Senate Finance Democrats outline familiar 2025 tax priorities

Senate Finance Democrats outline familiar 2025 tax priorities

Author: The Carta Policy Team
Read time:  6 minutes
Published date:  June 21, 2024
SCOTUS upholds mandatory repatriation tax.


  • SCOTUS upholds mandatory repatriation tax

  • Senate Finance Democrats outline familiar 2025 tax priorities

  • Meta pauses plans to train AI using European users’ data

  • IRS targets basis-shifting partnership transactions

  • California likely to approve delay in VC diversity disclosures this summer

SCOTUS upholds mandatory repatriation tax

In a narrow decision, the Supreme Court upheld the constitutionality of the mandatory repatriation tax (MRT) imposed by the Tax Cuts and Jobs Act (TCJA). The issue underlying Moore vs. United States is whether income can be taxed before it is “realized.” The Moore case was one of the most closely watched tax cases in years, not because of the MRT, but as a bellwether for progressive wealth tax aspirations targeted at the unrealized gains of the highest income individuals. A narrow reading of the Sixteenth Amendment could have cast doubt on existing pillars of the tax code; a broad reading could have opened the door to progressive ideas to tax unrealized capital gains and wealth. The majority opinion, however, side-stepped many of these issues, leaving broader questions around realization unanswered by finding the income had been realized in this case. 

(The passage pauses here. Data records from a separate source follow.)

-- ==== Sys2Proof/Machine/Operands.lean ====
section
/-! DEFINITION. The operands of leaf instructions: small constants, immediates, uniforms, indexed registers (R45-R50,
R102, R109), and the steps by which an instruction issues: operands resolved, sources full, destinations free
(R112, R166, R365). -/
namespace Sys2Proof.Machine

/-- Small constants 24 to 31 as exact values; the irrational ones to many more bits than any format keeps (R47). -/
def smallFloat (n : Nat) : FVal :=
  match n with
  | 24 => .fin false 1 (-1)
  | 25 => .fin false 1 (-2)
  | 26 => .fin false 1 (-3)
  | 27 => .fin true 1 (-1)
  | 28 => .fin false 0x171547652b82fe1777d0ffda0d23a7d11d6aef551 (-160)
  | 29 => .fin false 0xb17217f7d1cf79abc9e3b39803f2f6af40f34326 (-160)
  | 30 => .fin false 0x3243f6a8885a308d313198a2e03707344a4093822 (-160)
  | _ => .inf false

/-- Small constants 0 to 23 (R47). -/
def smallInt (n : Nat) : Int :=
  if n < 16 then n
  else match n with
    | 16 => -1 | 17 => -2 | 18 => -4 | 19 => -8 | 20 => 16 | 21 => 32 | 22 => 64 | _ => 128

/-- A small constant in every sub-element of a type (R47). -/
def constWord (t : Ty) (n : Nat) : Word :=
  let w := Ty.width t
  if Ty.isInt t then splat w (cut w (smallInt n))
  else
    let v : FVal := if n < 24 then .fin (decide (smallInt n < 0)) (smallInt n).natAbs 0 else smallFloat n
    splat w (roundF (fmtOf t) .rne false 0 v).1

/-- An immediate of 18 bits in every sub-element, or as a 64-bit integer (R50). -/
def immWord (t : Option Ty) (i : BitVec 18) : Word :=
  match t with
  | some t => splat (Ty.width t) (cut (Ty.width t) i.toInt)
  | none => i.signExtend 64

/-- What a leaf instruction executes with: its group, slot, offset, the offset after it, and its taking threads. -/
structure LCtx where
  gid : Nat
  slot : Nat
  off : Nat
  next : Nat
  takers : Mask
  mask : Mask
  deriving DecidableEq, Repr

/-- The register that an operand names for thread t, or the number it resolved to outside the allotment or the limit
(R102, R109). Other kinds name no register. -/
def resolveReg (g : Group) (r : Run) (t : Nat) (x : Opnd) : Except Nat (Option Nat) :=
  match x with
  | .lane n => if 8 * g.chunks ≤ n.toNat then .error n.toNat else .ok (some n.toNat)
  | .indexed j k =>
    let v := (g.xv j.toNat t).toNat + k.toNat
    let n := (r.xreg j.toNat).base + v
    if (r.xreg j.toNat).limit ≤ v ∨ 8 * g.chunks ≤ n then .error n else .ok (some n)
  | _ => .ok none

/-- Register number of an operand that resolves. -/
def regOf (g : Group) (r : Run) (t : Nat) (x : Opnd) : Nat :=
  match resolveReg g r t x with
  | .ok (some n) => n
  | _ => 0

/-- The value of a source operand for thread t; a small constant takes type `ct` (R45, R47). -/
def opndVal (g : Group) (r : Run) (ct : Option Ty) (t : Nat) (x : Opnd) : Word :=
  match x with
  | .areg n => SMap.get 0 r.a n.toNat
  | .const n => constWord (ct.getD .b64) n.toNat
  | .pred p => if (g.preg p.toNat).getLsbD t then 1 else 0
  | .none => 0
  | x => (g.lreg (regOf g r t x) t).val

/-- The first operand of thread t that does not resolve, as an `INDEX_RANGE` fault (R112 step 1). -/
def rangeFault (g : Group) (r : Run) (t : Nat) (xs : List Opnd) : Option TFault :=
  xs.findSome? (fun x => match resolveReg g r t x with
    | .error n => some { thread := t, code := .indexRange, info := BitVec.ofNat 64 n }
    | .ok _ => none)

/-- The fault of reading a marked register (R166, R365). -/
def markFault (t reg : Nat) : Mark → TFault
  | .brk => { thread := t, code := .chainBreak }
  | .graft c a => { thread := t, code := (Code.ofByte c.toNat).getD .graftRefused, addr := some a,
                    info := BitVec.ofNat 64 reg }

/-- Thread t's register n is empty. -/
def Group.isEmpty (g : Group) (n t : Nat) : Bool := (g.lreg n t).fe != .full

/-- A source, with its empty mode: true for trap (R112). -/
abbrev Src := Opnd × Bool

/-- Some source of thread t in blocking mode is empty (R112 step 2). -/
def srcWaits (g : Group) (r : Run) (t : Nat) (ss : List Src) : Bool :=
  ss.any (fun s => !s.2 && Opnd.hasEm s.1 && g.isEmpty (regOf g r t s.1) t)

/-- The fault that reading thread t's sources raises, in operand order: an empty register in trap mode, or a mark
(R112 step 3, R166, R365). -/
def srcFault (g : Group) (r : Run) (t : Nat) (ss : List Src) : Option TFault :=
  ss.findSome? (fun s =>
    if !Opnd.hasEm s.1 then none
    else
      let n := regOf g r t s.1
      if g.isEmpty n t then some { thread := t, code := .feEmpty }
      else (g.lreg n t).mark.map (markFault t n))

/-- Some destination of thread t is empty with a fill pending (R112 step 4). -/
def dstWaits (g : Group) (r : Run) (t : Nat) (ds : List Opnd) : Bool :=
  ds.any (fun d => Opnd.hasEm d && (g.lreg (regOf g r t d) t).fe == .pending)

/-- How an instruction stands before it executes (R112, R186): it waits for a source or a destination and does not issue,
or it executes for some threads, with the faults of the others. -/
inductive Prep where
  | wait
  | go (threads : List Nat) (faults : List TFault)
  deriving DecidableEq, Repr

/-- R112 steps 1 to 3 for the taking threads: none while a source is to be waited for, else the threads that go on and
the faults of the others. -/
def readable (g : Group) (r : Run) (takers : Mask) (ss : List Src) (ds : List Opnd) : Option (List Nat × List TFault) :=
  let ts := threadsOf takers
  let xs := ss.map (·.1) ++ ds
  let f1 := ts.filterMap (fun t => rangeFault g r t xs)
  let t1 := ts.filter (fun t => (rangeFault g r t xs).isNone)
  if t1.any (fun t => srcWaits g r t ss) then none
  else
    let f2 := t1.filterMap (fun t => srcFault g r t ss)
    some (t1.filter (fun t => (srcFault g r t ss).isNone),
      ts.filterMap (fun t => (f1 ++ f2).find? (fun f => f.thread == t)))

/-- R112 steps 1 to 4 for the taking threads. -/
def prepare (g : Group) (r : Run) (takers : Mask) (ss : List Src) (ds : List Opnd) : Prep :=
  match readable g r takers ss ds with
  | none => .wait
  | some (ts, fs) => if ts.any (fun t => dstWaits g r t ds) then .wait else .go ts fs

/-- The sources of a leaf instruction that its entry uses, with their empty modes (R45, R53). -/
def leafSrcs (w : Leaf) : List Src :=
  [(w.s1, w.em.getLsbD 0), (w.s2, w.em.getLsbD 1), (w.s3, w.em.getLsbD 2), (w.s4, w.em.getLsbD 3)].filter
    (fun s => s.1 != .none)

/-- Taking threads of a path under two guards (R44). -/
def guardMask (g : Group) (c : Ctl) : Mask :=
  let h (n : Bool) (p : BitVec 3) : Mask := if n then ~~~(g.preg p.toNat) else g.preg p.toNat
  h c.g1n c.g1 &&& h c.g2n c.g2

end Sys2Proof.Machine
end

Background: The TCJA created a MRT, which subjected U.S. shareholders to a one-time tax on undistributed earnings in foreign companies. The taxpayers challenged the constitutionality of this tax, arguing that income realization is necessary under the Sixteenth Amendment, and in this case, no realization event happened because the earnings had not been repatriated. 

The decision: The 7-2 majority upheld the MRT as constitutional under the narrow circumstances of this particular case: income that had been realized by a foreign corporation could be attributed to its shareholders, even if it had not been distributed. Notably, the majority opinion avoided whether realization is necessary for a tax on income to be constitutional and explicitly states it is not addressing taxes on “holdings, wealth, or net worth.”

Why it matters:  The Court explicitly declined to address the constitutionality of taxing wealth and unrealized capital gains, which, on the surface, seems to preserve progressive ambitions to levy such measures. However, a more in-depth reading of the Moore opinion  casts doubt on the constitutionality of these progressive tax policy proposals. In the concurring and dissenting opinions, four conservative justices explicitly stated the government cannot tax unrealized income. This decision will likely become a common reference in the upcoming tax reform debate. 

Senate Finance Committee Democrats outline familiar 2025 tax priorities

Senator Ron Wyden, Chair of the Senate Finance Committee, met with Democrats on the committee this week to align on priorities for the 2025 tax battle. 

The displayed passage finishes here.